Juicio a la barbarie sexual
El proceso contra los violadores de Gisèle Pélicot evidencia todo lo que queda por hacer para combatir la cosificación de las mujeres
El 2 de septiembre comenzó en Aviñón (sur de Francia) el juicio contra Dominique Pélicot, de 71 años, acusado de drogar a su mujer, Gisèle, durante más de 10 años para que la violaran decenas de hombres contactados por internet. 51 de ellos, de diferentes edades y condiciones sociales, serán juzgados junto a él en un macroproceso que durará cuatro meses y que hoy se reanuda después de ser aplazado por un problema de salud del principal acusado.
Se calcula que Gisèle fue violada más de 90 veces entre 2011 y 2020, como demuestran los más de 20.000 fotos y vídeos hallados por la policía en el ordenador de su marido y guardados en una carpeta titulada “abusos”. Gisèle ha rechazado el anonimato y ha querido que el juicio sea abierto para que “la vergüenza cambie de lado” y para alertar sobre el uso de la sumisión química como arma de violación. El inmenso coraje de esta mujer de 72 años la ha convertido en un símbolo que ha traspasado las fronteras. El suyo es uno de los casos más atroces de agresión sexual de la historia de Francia.
Durante una década, Gisèle sufrió mareos, pérdidas de memoria y enfermedades de transmisión sexual. Pero jamás se hubiera imaginado que el causante era la persona en quien más confiaba, el “tipo genial” y padre ejemplar con el que llevaba “felizmente” casada 50 años. Ni los médicos que la trataron ni su entorno sospecharon que hubiera sufrido semejante barbarie, palabra que la misma víctima ha utilizado en el juicio para describir los hechos cometidos por padres de familia, por profesionales respetados y maridos atentos. Perfiles todos que desmontan el mito del monstruo y deberían hacernos reflexionar sobre una sociedad estructuralmente machista que cosifica a las mujeres y banaliza la violencia sexual contra ellas.

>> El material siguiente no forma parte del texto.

/-- A pop that passes its check answers the last slot and only moves sp. -/
theorem pop_ok_iff {s : State} {p : Word × State} :
    pop s = .ok p ↔ ∃ _ : 0 < s.sp.val,
      p = (s.stack[s.sp.val - 1], { s with sp := ⟨s.sp.val - 1, by omega⟩ }) := by
  by_cases h : 0 < s.sp.val
  · obtain ⟨q, hq, hw, ht⟩ := pop_ok s h
    have hpair : q = (s.stack[s.sp.val - 1], { s with sp := ⟨s.sp.val - 1, by omega⟩ }) := Prod.ext hw ht
    simp [hq, hpair, h, eq_comm]
  · rw [pop_empty s (by omega)]
    simp [h]

/-- Waiting for a key gives no report of its own. -/
@[simp] theorem keyWaitState_report (x : Reg) (s : State) : (keyWaitState x s).report = s.report := by
  unfold keyWaitState
  split <;> rfl

/-! ### The report of a step (10_state.md R50) -/

/-- The instructions that may write the report are 00E0 and Dxyn. -/
theorem report_mem_writtenParts_iff {i : Instr} :
    Part.report ∈ writtenParts i ↔ i = .cls ∨ ∃ x y n, i = .drw x y n := by
  cases i <;> simp [writtenParts]

/-- 00E0 and Dxyn set the screen bit of the report and keep its other bit. -/
theorem exec_report_of_mem {i : Instr} {s u : State} (hi : Part.report ∈ writtenParts i)
    (h : exec i s = .next u) : u.report = { s.report with framebufferChanged := true } := by
  rcases report_mem_writtenParts_iff.1 hi with rfl | ⟨x, y, n, rfl⟩
  · cases h
    rfl
  · obtain ⟨rows, -, hu⟩ := whenOk_next_iff.1 h
    cases hu
    rfl

/-- Every other instruction keeps the report. -/
theorem exec_report_of_notMem {i : Instr} {s u : State} (hi : Part.report ∉ writtenParts i)
    (h : exec i s = .next u) : u.report = s.report := by
  cases i with
  | cls | drw => exact absurd (by simp [writtenParts]) hi
  | ret =>
    obtain ⟨p, hp, hu⟩ := whenOk_next_iff.1 h
    obtain ⟨_, rfl⟩ := pop_ok_iff.1 hp
    cases hu
    rfl
  | call nnn =>
    obtain ⟨t, ht, hu⟩ := whenOk_next_iff.1 h
    obtain ⟨_, rfl⟩ := push_ok_iff.1 ht
    cases hu
    rfl
  | ldB | ldStore =>
    obtain ⟨t, ht, hu⟩ := whenOk_next_iff.1 h
    obtain ⟨-, rfl⟩ := storeBytes_ok_iff.1 ht
    cases hu
    rfl
  | ldLoad | ldF | skp | sknp =>
    obtain ⟨_, -, hu⟩ := whenOk_next_iff.1 h
    cases hu
    rfl
  | ldVxK x =>
    cases h
    exact keyWaitState_report x s
  | jp | jpV0 | seImm | sneImm | seReg | sneReg | ldImm | addImm | ldReg | orReg | andReg | xorReg | addReg | sub
  | shr | subn | shl | rnd | ldI | addI | ldVxDt | ldDtVx | ldStVx =>
    cases h
    rfl

/-- From a cleared report, the screen bit is set exactly by 00E0 and Dxyn; the timer update keeps it. -/
theorem endStep_framebufferChanged_iff {i : Instr} {s u : State} (h : exec i (beginStep s) = .next u) :
    (endStep u).report.framebufferChanged = true ↔ i = .cls ∨ ∃ x y n, i = .drw x y n := by
  rw [← report_mem_writtenParts_iff]
  by_cases hi : Part.report ∈ writtenParts i
  · simp [exec_report_of_mem hi h, hi]
  · simp [exec_report_of_notMem hi h, hi]

/-- The beep edge is that the timer update found ST = 1, which it takes to 0 (60_exceptions.md R215). -/
theorem endStep_beepEdge_iff (u : State) :
    (endStep u).report.beepEdge = true ↔ u.st.toNat = 1 ∧ (endStep u).st.toNat = 0 := by
  have hst : u.st = 1 ↔ u.st.toNat = 1 := BitVec.toNat_inj.symm
  simp only [endStep_report, endStep_st, decide_eq_true_eq, toNat_tick, hst]
  omega

/-- A step that raises an error gives the host the error, no report, and the state before it. -/
theorem hostStep_of_fault {keys : KeyLatch} {raw : Byte} {s : State} {e : Fault}
    (h : step (s.withInput keys raw) = .fault e) : hostStep keys raw s = (s, .fault e) := by
  simp only [hostStep, h]

/-- Settles O18: only 00E0 and Dxyn touch the cleared report, and the beep edge is the timer update's. -/
theorem reportSaysScreenAndBeep : Obligations.ReportSaysScreenAndBeep := by
  intro keys raw s
  refine ⟨fun t rep i hstep hfetch => ?_, fun e he => by rw [hostStep_of_fault he]⟩
  obtain ⟨j, u, hj, hexec, rfl, rfl⟩ := hostStep_next_iff.1 hstep
  obtain rfl : j = i := Except.ok.inj (hj.symm.trans hfetch)
  constructor
  · exact endStep_framebufferChanged_iff hexec
  · rw [endStep_beepEdge_iff]
    simp [hexec]

/-! ### The state after construction (10_state.md R47, R48) -/

theorem length_font : font.length = 80 := rfl

/-- Below the end of the font an address that nothing has written reads as the font. -/
theorem Memory.background_of_lt_font {a : Nat} (h : a < font.length) : Memory.background a = font[a] := by
  have ha : a < Config.fontSize := h.trans_eq length_font
  simp [Memory.background, ha, h]

/-- From the end of the font up an address that nothing has written reads as 0. -/
theorem Memory.background_of_font_le {a : Nat} (h : Config.fontSize ≤ a) : Memory.background a = 0 :=
  if_neg (Nat.not_lt.2 h)

@[simp] theorem State.reset_read (a : Nat) : State.reset.mem.read a = Memory.background a := rfl

@[simp] theorem State.reset_getV (x : Reg) : State.reset.getV x = 0 := by
  simp [State.getV, State.reset]

@[simp] theorem State.reset_stack (k : Fin 16) : State.reset.stack[k.val] = 0 := by
  simp [State.reset]

/-- Settles O7: memory after construction reads as its background, and the registers are those of `State.reset`. -/
theorem resetMemoryAndRegisters : Obligations.ResetMemoryAndRegisters :=
  ⟨length_font, fun _ h => Memory.background_of_lt_font h, fun _ h _ => Memory.background_of_font_le h,
    State.reset_getV, rfl, rfl, rfl, State.reset_stack, rfl⟩

end Sys2Proof.Machine
end

section
/-! Proofs of the family 30_encoding: the second level of the decoder's match, in the groups whose low nibble or low
byte decides (30_encoding.md R83). -/

namespace Sys2Proof

/-! ### From the group to its own decoder -/

theorem decode_of_group5 {w : Word} (h : fieldOp w = 0x5#4) : decode w = decodeRegSkip .seReg w := by
  simp only [decode, h]

theorem decode_of_group8 {w : Word} (h : fieldOp w = 0x8#4) : decode w = decodeGroup8 w := by
  simp only [decode, h]

theorem decode_of_group9 {w : Word} (h : fieldOp w = 0x9#4) : decode w = decodeRegSkip .sneReg w := by
  simp only [decode, h]

theorem decode_of_groupE {w : Word} (h : fieldOp w = 0xE#4) : decode w = decodeGroupE w := by
  simp only [decode, h]

theorem decode_of_groupF {w : Word} (h : fieldOp w = 0xF#4) : decode w = decodeGroupF w := by
  simp only [decode, h]

/-! ### The words a group rejects (30_encoding.md R85 to R88) -/

/-- A register skip is decoded exactly where the low nibble is 0. -/
theorem decodeRegSkip_eq_ite (mk : Reg → Reg → Instr) (w : Word) :
    decodeRegSkip mk w = if fieldN w = 0x0#4 then .ok (mk (fieldX w) (fieldY w)) else .error ⟨w⟩ := by
  unfold decodeRegSkip
  split
  case h_1 hn => rw [if_pos hn]
  case h_2 hn => rw [if_neg hn]

theorem decodeGroup8_eq_error {w : Word}
    (hn : fieldN w ∈ [0x8#4, 0x9#4, 0xA#4, 0xB#4, 0xC#4, 0xD#4, 0xF#4]) : decodeGroup8 w = .error ⟨w⟩ := by
  simp only [List.mem_cons, List.not_mem_nil, or_false] at hn
  rcases hn with hn | hn | hn | hn | hn | hn | hn <;> simp [decodeGroup8, hn]

theorem decodeGroupE_eq_error {w : Word} (hn : fieldNN w ∉ [0x9E#8, 0xA1#8]) : decodeGroupE w = .error ⟨w⟩ := by
  simp only [List.mem_cons, List.not_mem_nil, or_false, not_or] at hn
  simp only [decodeGroupE, hn, imp_false, not_false_eq_true]

theorem decodeGroupF_eq_error {w : Word}
    (hn : fieldNN w ∉ [0x07#8, 0x0A#8, 0x15#8, 0x18#8, 0x1E#8, 0x29#8, 0x33#8, 0x55#8, 0x65#8]) :
    decodeGroupF w = .error ⟨w⟩ := by
  simp only [List.mem_cons, List.not_mem_nil, or_false, not_or] at hn
  simp only [decodeGroupF, hn, imp_false, not_false_eq_true]

/-- Settles O5: the group selects its own decoder, whose match is on the discriminant. -/
theorem groupDiscriminantsDecide : Obligations.GroupDiscriminantsDecide := by
  intro w
  refine ⟨fun h => ?group5, fun h => ?group9, fun h => ?group8, fun h => ?groupE, fun h => ?groupF⟩
  case group5 => rw [decode_of_group5 h, decodeRegSkip_eq_ite]
  case group9 => rw [decode_of_group9 h, decodeRegSkip_eq_ite]
  case group8 =>
    rw [decode_of_group8 h]
    refine ⟨?_, ?_, ?_, ?_, ?_, ?_, ?_, ?_, ?_, decodeGroup8_eq_error⟩ <;>
      exact fun hn => by simp only [decodeGroup8, hn]
  case groupE =>
    rw [decode_of_groupE h]
    refine ⟨?_, ?_, decodeGroupE_eq_error⟩ <;> exact fun hn => by simp only [decodeGroupE, hn]
  case groupF =>
    rw [decode_of_groupF h]
    refine ⟨?_, ?_, ?_, ?_, ?_, ?_, ?_, ?_, ?_, decodeGroupF_eq_error⟩ <;>
      exact fun hn => by simp only [decodeGroupF, hn]

end Sys2Proof
end

section
/-! Proofs of the family 41_control_flow: the rows of the jumps and skips, what a change of pc alone leaves alone, the
fetch past the end of memory, and the four statements on jumps and skips. -/

namespace Sys2Proof

/-! ### Groups with one instruction, and the register skips -/

theorem decode_of_group1 {w : Word} (h : fieldOp w = 0x1#4) : decode w = .ok (.jp (fieldNNN w)) := by
  simp only [decode, h]

theorem decode_of_group3 {w : Word} (h : fieldOp w = 0x3#4) : decode w = .ok (.seImm (fieldX w) (fieldNN w)) := by
  simp only [decode, h]

theorem decode_of_group4 {w : Word} (h : fieldOp w = 0x4#4) : decode w = .ok (.sneImm (fieldX w) (fieldNN w)) := by
  simp only [decode, h]

theorem decode_of_groupB {w : Word} (h : fieldOp w = 0xB#4) : decode w = .ok (.jpV0 (fieldNNN w)) := by
  simp only [decode, h]

/-- A register skip is decoded where the low nibble is 0. -/
theorem decodeRegSkip_eq_ok {w : Word} (mk : Reg → Reg → Instr) (hn : fieldN w = 0x0#4) :
    decodeRegSkip mk w = .ok (mk (fieldX w) (fieldY w)) := by
  rw [decodeRegSkip_eq_ite, if_pos hn]

theorem decodeRegSkip_eq_error {w : Word} (mk : Reg → Reg → Instr) (hn : fieldN w ≠ 0x0#4) :
    decodeRegSkip mk w = .error ⟨w⟩ := by
  rw [decodeRegSkip_eq_ite, if_neg hn]

end Sys2Proof

namespace Sys2Proof.Machine

/-! ### Rows of the opcode map (30_encoding.md R90) -/

/-- A row with mask 0xF000 is a whole group. -/
theorem rowDecodesTo_of_group {value : Word} {f : Word → Instr}
    (hdec : ∀ w, fieldOp w = fieldOp value → decode w = .ok (f w)) : RowDecodesTo value 0xF000#16 f :=
  fun w hw => hdec w (extractLsb'_of_mask hw 12 4 rfl)

/-- A row of a register-skip group is the part of the group whose low nibble is 0 (30_encoding.md R85). -/
theorem rowDecodesTo_of_regSkip {value : Word} {mk : Reg → Reg → Instr} (hn : fieldN value = 0x0#4)
    (hdec : ∀ w, fieldOp w = fieldOp value → decode w = decodeRegSkip mk w) :
    RowDecodesTo value 0xF00F#16 (fun w => mk (fieldX w) (fieldY w)) :=
  fun w hw => by
    have hgroup : fieldOp w = fieldOp value := extractLsb'_of_mask hw 12 4 rfl
    have hnibble : fieldN w = fieldN value := extractLsb'_of_mask hw 0 4 rfl
    rw [hdec w hgroup, decodeRegSkip_eq_ok mk (hnibble.trans hn)]

/-! ### The meanings of the jumps and skips -/

theorem exec_jp (nnn : Addr12) (s : State) : exec (.jp nnn) s = .next (s.setPc (addrOperand nnn)) := rfl
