-- ==== Sys2Proof/Certificates/Slice0/Obligations.lean ====
section
/-! DEFINITION. The statements for the provers, in the order of OBLIGATIONS.json. -/

open Sys2Proof Sys2Proof.Machine

/-! ### Encoding -/

/-- Words written out bit by bit from the spec's formats decode to the instructions they stand for, one of
every family (30_encoding.md R43, R47, R55; the words of 95_test_vectors.md). -/
def Obligations.WordsOfEveryFamilyDecode : Prop :=
  decode (StepInput.ofWord 0b0000_000_00000#12 .malformed) = .ok .halt ∧
    decode (StepInput.ofWord 0b0001_001_00000#12 .malformed) = .ok (.load 1) ∧
    decode (StepInput.ofWord 0b0010_010_11111#12 .malformed) = .ok (.store 2 31) ∧
    decode (StepInput.ofWord 0b0100_001_10001#12 .malformed) = .ok (.sub 1 17) ∧
    decode (StepInput.ofWord 0b1000_111_00000#12 (.bits 6)) = .ok (.compareTwo 7 6) ∧
    decode (StepInput.ofWord 0b1010_101_00000#12 (.bits 2)) = .ok (.clearOne 5 2) ∧
    decode (StepInput.ofWord 0b1011_000_00000#12 .malformed) = .ok .clearAll ∧
    decode (StepInput.ofWord 0b0110_000_00000#12 .malformed) = .ok (.invalid 6)

/-- The opcode map of 40_control.md R59, all sixteen patterns. -/
def Obligations.OpcodeMapHasElevenOperations : Prop :=
  ((List.range 16).map fun n => opclass (BitVec.ofNat 4 n)) =
    [.halt, .load, .store, .add, .sub, .mul, .invalid, .div, .compareTwo, .compareAll, .clearOne, .clearAll,
      .invalid, .invalid, .invalid, .invalid]

/-- Decoding an encoded well-formed instruction gives it back, for every operand value (30_encoding.md R43, R53,
R55). -/
def Obligations.DecodeOfEncodeIsTheInstruction : Prop :=
  ∀ i : Instr, i.wellFormed = true → decode (StepInput.ofEncoded (encode i)) = .ok i

/-- The same through text: the 12-character string and the follow-up token of an encoded instruction pass the
front end and decode to it (30_encoding.md R38, R40, R43, R51). -/
def Obligations.TextOfEncodeDecodesToTheInstruction : Prop :=
  ∀ i : Instr, i.wellFormed = true → decode (StepInput.ofText (TextInput.ofEncoded (encode i))) = .ok i

/-- Every 12-bit word decodes, with its own opcode, to a well-formed instruction whose encoding is that word
with the unread fields at zero, and every bundle has one of the two results (30_encoding.md R50, R54). -/
def Obligations.EveryWordDecodesAndEncodesBack : Prop :=
  (∀ (I : InstrWord) (fa : Idx), ∃ i,
      decode (StepInput.ofWord I (.bits fa)) = .ok i ∧ i.wellFormed = true ∧ i.opClass = opclass (opField I) ∧
        encode i =
          ⟨packWord (opField I) (if i.opClass.usesA then aField I else 0#3)
              (if i.opClass.usesImm then immField I else 0#5),
            if i.opClass.usesFa then some fa else none⟩) ∧
    ∀ inp : StepInput, (∃ f, decode inp = .error f) ∨ ∃ i, decode inp = .ok i ∧ i.wellFormed = true

/-- The instruction string's slices are the fields of the word it spells: character `k` is bit `11 - k`
(30_encoding.md R43). -/
def Obligations.InstructionStringCarriesTheFields : Prop :=
  (∀ (I : InstrWord) (fa : TokenText),
      StepInput.ofText (TextInput.ofString (spell I) fa) = StepInput.ofWord I (Tok.ofText 3 fa)) ∧
    ∀ (op : Opcode) (a : Idx) (imm : Word),
      opField (op ++ a ++ imm) = op ∧ aField (op ++ a ++ imm) = a ∧ immField (op ++ a ++ imm) = imm ∧
        (op ++ a ++ imm).toNat = op.toNat * 256 + a.toNat * 32 + imm.toNat ∧
        (0b0011#4 ++ 0b000#3 ++ 0b00011#5 : InstrWord) = 0x303#12

/-- A field that the decoder does not read has no effect, whatever it holds, on the whole step
(30_encoding.md R50, R53). -/
def Obligations.UnreadFieldsHaveNoEffect : Prop :=
  ∀ (s : State) (inp inp' : StepInput) (rest : List Stimulus),
    AgreeOnReadFields inp inp' →
      decode inp = decode inp' ∧
        step { s with input := .bundle inp :: rest } = step { s with input := .bundle inp' :: rest }

/-- The decoder's checks run in the order opcode, unknown opcode, address, operand, follow-up, and the first
that fails decides (40_control.md R58, 60_exceptions.md R85). -/
def Obligations.FirstFailingCheckDecides : Prop :=
  ∀ (op : Tok 4) (a : Tok 3) (imm : Tok 5) (fa : Tok 3),
    (op = .malformed → decode ⟨op, a, imm, fa⟩ = .error .opcode) ∧
      ∀ o, op = .bits o →
        (opclass o = .invalid → decode ⟨op, a, imm, fa⟩ = .ok (.invalid o)) ∧
          ((opclass o).usesA = true → a = .malformed → decode ⟨op, a, imm, fa⟩ = .error .address) ∧
          ((opclass o).usesImm = true → a ≠ .malformed → imm = .malformed →
            decode ⟨op, a, imm, fa⟩ = .error .operand) ∧
          ((opclass o).usesFa = true → a ≠ .malformed → fa = .malformed →
            decode ⟨op, a, imm, fa⟩ = .error .followUp) ∧
          (((opclass o).usesA = true → a ≠ .malformed) → ((opclass o).usesImm = true → imm ≠ .malformed) →
            ((opclass o).usesFa = true → fa ≠ .malformed) →
              ∃ i, decode ⟨op, a, imm, fa⟩ = .ok i ∧ i.opClass = opclass o ∧ i.wellFormed = true)

/-! ### Token validation and codec -/

/-- `validate_binary` and the token it delivers (30_encoding.md R38). -/
def Obligations.FrontEndValidatesExactlyBinaryTokens : Prop :=
  ∀ (t : TokenText) (n : Nat),
    (validateBinary t n = true ↔ t.length = n ∧ ∀ k (h : k < t.length), t[k] = '0' ∨ t[k] = '1') ∧
      (validateBinary t n = true → ∃ b, Tok.ofText n t = .bits b ∧ b.toNat = toInt t) ∧
      (validateBinary t n = false → Tok.ofText n t = .malformed)

/-- `to_int` is the sum of the powers of two at the positions that hold '1', leftmost most significant, with
the worked values (30_encoding.md R40). -/
def Obligations.ToIntIsBaseTwo : Prop :=
  (∀ s : TokenText,
      toInt s = ((List.range s.length).map fun k => if s[k]? = some '1' then 2 ^ (s.length - 1 - k) else 0).sum) ∧
    (∀ (s : TokenText) (n : Nat), validateBinary s n = true →
      ∃ b, Tok.ofText n s = .bits b ∧ toInt s = b.toNat) ∧
    toInt ['0', '0', '0', '1', '1'] = 3 ∧ toInt ['0', '0', '1', '0', '0'] = 4 ∧
    toInt ['0', '0', '0', '1', '0'] = 2 ∧ toInt ['1', '0', '0', '0', '1'] = 17

/-- `to_fixed_width` never truncates: it gives the value exactly or the all-zero sentinel with the overflow
mark (30_encoding.md R41). -/
def Obligations.ToFixedWidthNeverTruncates : Prop :=
  ∀ v w : Nat,
    (2 ^ w ≤ v → toFixedWidth v w = (0#w, true) ∧ toFixedWidthText v w = (List.replicate w '0', true)) ∧
      (v < 2 ^ w → (toFixedWidth v w).2 = false ∧ (toFixedWidth v w).1.toNat = v ∧
        (toFixedWidthText v w).2 = false ∧ (toFixedWidthText v w).1.length = w) ∧
      toFixedWidth 0 w = (0#w, false)

/-- The codec's round trips, both ways (30_encoding.md R42). -/
def Obligations.CodecRoundTrips : Prop :=
  (∀ v w : Nat, v < 2 ^ w → toInt (toFixedWidthText v w).1 = v) ∧
    ∀ s : TokenText, validateBinary s s.length = true → toFixedWidthText (toInt s) s.length = (s, false)

/-! ### The step -/

/-- A step runs the decoded instruction on the state without the host's act (40_control.md R58). -/
def Obligations.StepRunsTheDecodedInstruction : Prop :=
  ∀ (s : State) (inp : StepInput) (rest : List Stimulus) (i : Instr),
    s.run = .running → Presents s inp rest → decode inp = .ok i → step s = exec i { s with input := rest }

/-- Text tokens reach the decoder through the front end: a step on text is the step on the bundle the front
end delivers (30_encoding.md R38; that the host may present either is the model's, log entry 1). -/
def Obligations.TextRunsAsItsValidatedBundle : Prop :=
  ∀ (s : State) (t : TextInput) (rest : List Stimulus),
    step { s with input := .text t :: rest } = step { s with input := .bundle (StepInput.ofText t) :: rest }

Tanto es así que de los 51 acusados reclutados a través de un chat llamado “Sin su consentimiento” solo 14 han reconocido su responsabilidad. Algunos dicen que creyeron que se trataba de un juego sexual de pareja y otros, que la presencia del marido era la garantía de la conformidad de su esposa, como si el consentimiento de una mujer fuera algo que se puede delegar a un tercero. Hay incluso quien ha alegado que si hubo violación no fue adrede. Sin embargo, todos acataron las consignas que les dio Dominique Pélicot para que la víctima no se despertara durante la agresión, como aparcar el coche lejos de su domicilio, desvestirse en la cocina, no llevar perfume o calentarse las manos.
El hecho de que muchos de estos hombres —entre los que se encuentran médicos, periodistas, enfermeros, bomberos, estudiantes o funcionarios públicos de edades comprendidas entre los 26 y los 74 años— no sean conscientes de haber abusado físicamente de una mujer demuestra el largo camino que aún queda por recorrer para erradicar una mentalidad que trivializa el abuso y la agresión y que, en muchos hombres, perpetúa la idea de que disponer del cuerpo de las mujeres es uno de sus privilegios.
Por ahora, la reacción social en Francia al calvario de Gisèle se ha limitado a la esfera feminista, que, no obstante, consiguió este sábado movilizar a miles de personas en las calles de todo el país y reclama una ley integral contra la violencia machista. Igual que el caso de La Manada supuso un antes y un después en España, el caso Pélicot debería tener una respuesta política y legislativa a la altura de la gravedad de los hechos, en un país cuya definición jurídica de la violación no prevé la noción de consentimiento y que en diciembre pasado se opuso a la reforma europea de dicho delito, que pretendía incluir ese concepto fundamental.